Pull out each line of the records holding the string "refine".

[Collected data]
>>>>
-- ==== Sys2Proof/Laws/Audio.lean ====
section
/-! SUPPORT. What the mixer and the channel's underflow change and keep (42_audio.md R102 to R104). -/

namespace Sys2Proof.Machine

/-- The sums depend on the channels' outputs and the three mixing registers alone. -/
theorem State.sums_congr {s t : State} (ho : ∀ c, (t.channel c).output = (s.channel c).output)
    (hs : t.mixer.stereoEnable = s.mixer.stereoEnable) (hp : t.mixer.pan = s.mixer.pan)
    (ha : t.mixer.atten = s.mixer.atten) : t.leftSum = s.leftSum ∧ t.rightSum = s.rightSum := by
  have hat : ∀ c, t.attenuation c = s.attenuation c := fun c => by simp [State.attenuation, ha]
  simp [State.leftSum, State.rightSum, State.leftTerm, State.rightTerm, ho, hs, hp, hat]

/-- `Mix` writes the remembered sums and the output trace alone (R104). -/
theorem mix_changes (s : State) :
    ∃ e, mix s = { s with
      mixer := { s.mixer with lastLeft := s.leftSum, lastRight := s.rightSum }
      events := s.events ++ e } := by
  have hr : ∀ t : State, t.leftSum = s.leftSum → t.rightSum = s.rightSum →
      t = { s with events := t.events, mixer := { s.mixer with lastLeft := t.mixer.lastLeft } } →
      t.mixer.lastLeft = s.leftSum → ∃ e, mixRight t = { s with
        mixer := { s.mixer with lastLeft := s.leftSum, lastRight := s.rightSum }
        events := t.events ++ e } := by
    intro t h1 h2 h3 h4
    unfold mixRight
    split
    · refine ⟨[.audioDelta .right t.mixTime (t.rightSum - t.mixer.lastRight)], ?_⟩
      rw [h2, ← h4]; rw [h3]; rfl
    · next hne =>
      have e : t.mixer.lastRight = s.rightSum := by rw [← h2]; exact (not_not.mp hne).symm
      refine ⟨[], ?_⟩
      have e' : s.mixer.lastRight = s.rightSum := by rw [← e, h3]
      rw [List.append_nil, ← h4, ← e']
      exact h3
  unfold mix mixLeft
  split
  · obtain ⟨e, h⟩ := hr { s.emit (.audioDelta .left s.mixTime (s.leftSum - s.mixer.lastLeft)) with
      mixer := { s.mixer with lastLeft := s.leftSum } }
      (State.sums_congr (fun _ => rfl) rfl rfl rfl).1 (State.sums_congr (fun _ => rfl) rfl rfl rfl).2 rfl rfl
    exact ⟨[.audioDelta .left s.mixTime (s.leftSum - s.mixer.lastLeft)] ++ e, by rw [h]; simp⟩
  · next hne => exact hr s rfl rfl rfl (not_not.mp hne).symm

/-- After a mix the mixer remembers the sums as they stand. -/
theorem mix_current (s : State) : MixerCurrent (mix s) := by
  obtain ⟨e, h⟩ := mix_changes s
  rw [h]
  exact ⟨(State.sums_congr (fun _ => rfl) rfl rfl rfl).1.symm, (State.sums_congr (fun _ => rfl) rfl rfl rfl).2.symm⟩

@[simp] theorem counter_mix (s : State) (ref : CounterRef) : (mix s).counter ref = s.counter ref := by
  obtain ⟨e, h⟩ := mix_changes s
  rw [h]; cases ref <;> rfl

@[simp] theorem ctr_updateOutput (a : AudioChannel) : a.updateOutput.ctr = a.ctr := by
  unfold AudioChannel.updateOutput; dsimp only; split <;> rfl

@[simp] theorem ctr_stepLfsr (a : AudioChannel) (p : Params) : (a.stepLfsr p).ctr = a.ctr := by
  unfold AudioChannel.stepLfsr; split <;> rfl

/-- The channel's underflow writes no counter (R102). -/
@[simp] theorem counter_audioUnderflow (c : Fin 4) (s : State) (ref : CounterRef) :
    (audioUnderflow c s).counter ref = s.counter ref := by
  unfold audioUnderflow
  rw [counter_mix]
  cases ref with
  | timer n => rfl
  | audio d =>
    by_cases h : d = c
    · subst h; simp [State.counter]
    · simp [State.counter, State.channel_setChannel_ne _ _ h]

/-- The channel's underflow writes the audio channels, the remembered sums and the output trace alone. -/
theorem audioUnderflow_changes (c : Fin 4) (s : State) :
    ∃ e, audioUnderflow c s = { s with
      audio := (audioUnderflow c s).audio
      mixer := (audioUnderflow c s).mixer
      events := s.events ++ e } := by
  obtain ⟨e, h⟩ := mix_changes (s.setChannel c ((s.channel c).stepLfsr s.params).updateOutput)
  exact ⟨e, by unfold audioUnderflow; rw [h]; rfl⟩

/-- Counter writes keep the mixer current. -/
theorem MixerCurrent.setCounter {s : State} (h : MixerCurrent s) (ref : CounterRef) (x : Counter) :
    MixerCurrent (s.setCounter ref x) := by
  obtain ⟨hl, hr⟩ := h
  have k := State.sums_congr (s := s) (t := s.setCounter ref x)
    (fun c => (State.channel_setCounter s ref x c).1) (by simp) (by simp) (by simp)
  exact ⟨by rw [k.1]; simpa using hl, by rw [k.2]; simpa using hr⟩

end Sys2Proof.Machine
end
<<<<
## [WRITTEN ANSWER]
    · refine ⟨[.audioDelta .right t.mixTime (t.rightSum - t.mixer.lastRight)], ?_⟩
      refine ⟨[], ?_⟩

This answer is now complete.